Assim parece ter sido o processo criativo de Clarice -- ela recolhia toda a sua vivência interior, individual e coletiva, tudo que ainda estivesse latente ou já seco, encrostado, misturava e torcia até sair a quintessência da experiência humana. Suas obras não são longas, extensas, como as de seu contemporâneo Guimarães Rosas, por exemplo, cujas obras formam grandes calhamaços de seiscentas páginas. Com efeito, Clarice produz livros bem condensados, enxutos de tudo que não precisa ser dito, das transições que levam o leitor de um ponto importante da narrativa a outro, como pontes sobre rios, entre terra firme e terra firme. Em Clarice, por outro lado, o leitor é levado a atravessar esses rios narrativos e, por vezes, o rio é toda a narrativa. Não porque sua escrita é difícil, complexa, mas porque é profunda e exige imersão. Sem ser simplista, é simples, como ela queria: "que ninguém se engane, a simplicidade só se alcança com muito trabalho".

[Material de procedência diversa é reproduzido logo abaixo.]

/-- What the end of the entry on air brings to the unit it used: a player's START is released, a phone segment ends
(R51, R54). -/
def State.stopParts (s : State) (o : OnAir) : State :=
  match o.player, o.source with
  | some p, _ => s.endPlayer p
  | none, .item _ _ (.phone _ _ _) => s.endSegment
  | none, _ => s

/-- What a cut of the entry on air brings: a player's gain is ramped to mute, a phone segment ends (R46, R59). -/
def State.cutParts (s : State) (o : OnAir) : State :=
  match o.player, o.source with
  | some p, _ => s.cutPlayer p false
  | none, .item _ _ (.phone _ _ _) => s.endSegment
  | none, _ => s

/-- The outgoing entry cut with outcome CUT, reported and raised (R53). -/
def State.cutOutgoing (s : State) : State :=
  match s.air.outgoing with
  | none => s
  | some o =>
    let t := s.cutPlayer o.player false
    let t := { t with air := { t.air with outgoing := none, lastEnding := some (o.handle, .cut) } }
    ((t.reportEnding o.handle .cut).raise .entryEnded (some (.entryEnded o.handle .cut))).compute

/-- The on-air entry cut with outcome CUT and released (R46, R51, R64, R157). -/
def State.cutOnAir (s : State) (mayPlace : Bool) : State :=
  match s.air.onAir with
  | none => s
  | some o => ((s.cutParts o).releaseWith (some .cut) mayPlace).putOnAir none

/-! ### Taking the head (R47) -/

/-- How the procedure was called: at a boundary or by AIR_START, whose authority stands in for the first go at step 7;
by AIR_RESUME, from step 6; or by AIR_STEP, from step 8 (R57, R60). -/
inductive TakeMode where
  | boundary (startGo : Bool)
  | resume
  | step
deriving DecidableEq, Repr

/-- The mode of the passes after an item entry has reached step 7: AIR_START's authority is for the first alone (R60). -/
def TakeMode.used : TakeMode → TakeMode
  | .boundary _ => .boundary false
  | .resume => .resume
  | .step => .step

/-- An ALERT entry at the head taken (R50): it is held, leaves the placement set (R36) and is the on-air entry. -/
def State.takeAlert (s : State) (r : Resolved) (p : AlertPart) : State :=
  (s.takeHeld r (.playing s.clock.mono s.clock.station)).dropPlacement p.origin p.number

/-- The slot of a break start's alert while its record is WAITING (R158). -/
def State.waitingSlot (s : State) (p : AlertPart) : Option (Fin 8) :=
  allSlots.find? fun k => (s.alert? k).any fun a =>
    decide (a.frame.origin = p.origin) && decide (a.frame.number = p.number) && decide (a.state = .waiting)

/-- An entry that could not start is released with outcome MISSED, and ENTRY_MISSED is raised (R48, R49). -/
def State.missed (s : State) : State := (s.endRecord .missed).raise .entryMissed none

/-- The head waits for a go (R47 step 7). -/
def State.enterWaitGo (s : State) : State := s.enterState .waitGo

/-- Whether the head is the post entry of an armed watch whose instant has not come (R47 step 6). -/
def State.beforePost (s : State) (r : Resolved) : Bool :=
  match s.air.watch.armed? with
  | some w => decide ((w.handle, w.iteration) = r.copyId) && decide (s.clock.station < w.instant)
  | none => false

/-- What step 7 decides of an item entry: whether it may start, and the go latch after it. A latch does not act for a
cue-start JOIN, AIR_START and AIR_STEP do. -/
def State.goGiven (s : State) (mode : TakeMode) (b : Body) : Option State :=
  if !b.needsGo s.air.mode then some s
  else
    match mode with
    | .boundary true => some s
    | .step => some s
    | .boundary false | .resume =>
      if s.air.goLatch ∧ !b.cueStartJoin then some { s with air := { s.air with goLatch := false } } else none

Não à toa foi Clarice um mistério para professores e acadêmicos, que não entendiam sua obra, enquanto jovens do colegial o conseguiam, como a própria autora reflete em famosa entrevista. A simplicidade da escrita clariciana exige trabalho tanto da escritora como dos leitores e leitores -- o trabalho de adentrar o próprio âmago, de percorrer o labirinto interior até encontrar o minotauro -- ou a barata, no caso de G.H. Lembrando a metáfora do rio, a leitura da obra de Clarice é um mergulho dentro de si e dos acontecimentos psíquicos que fluem em fluxo de consciência -- e assim sair da terra firme dos acontecimentos cotidianos e externos. Vai ver é por isso que a autora começa a narrativa de Uma aprendizagem... com uma vírgula e a termina com um dois-pontos -- o texto é rio, entre-margens. 

Então, que mistério tem Clarice? Como explicá-lo? Como explicar um banho de rio ou de mar? É preciso se molhar...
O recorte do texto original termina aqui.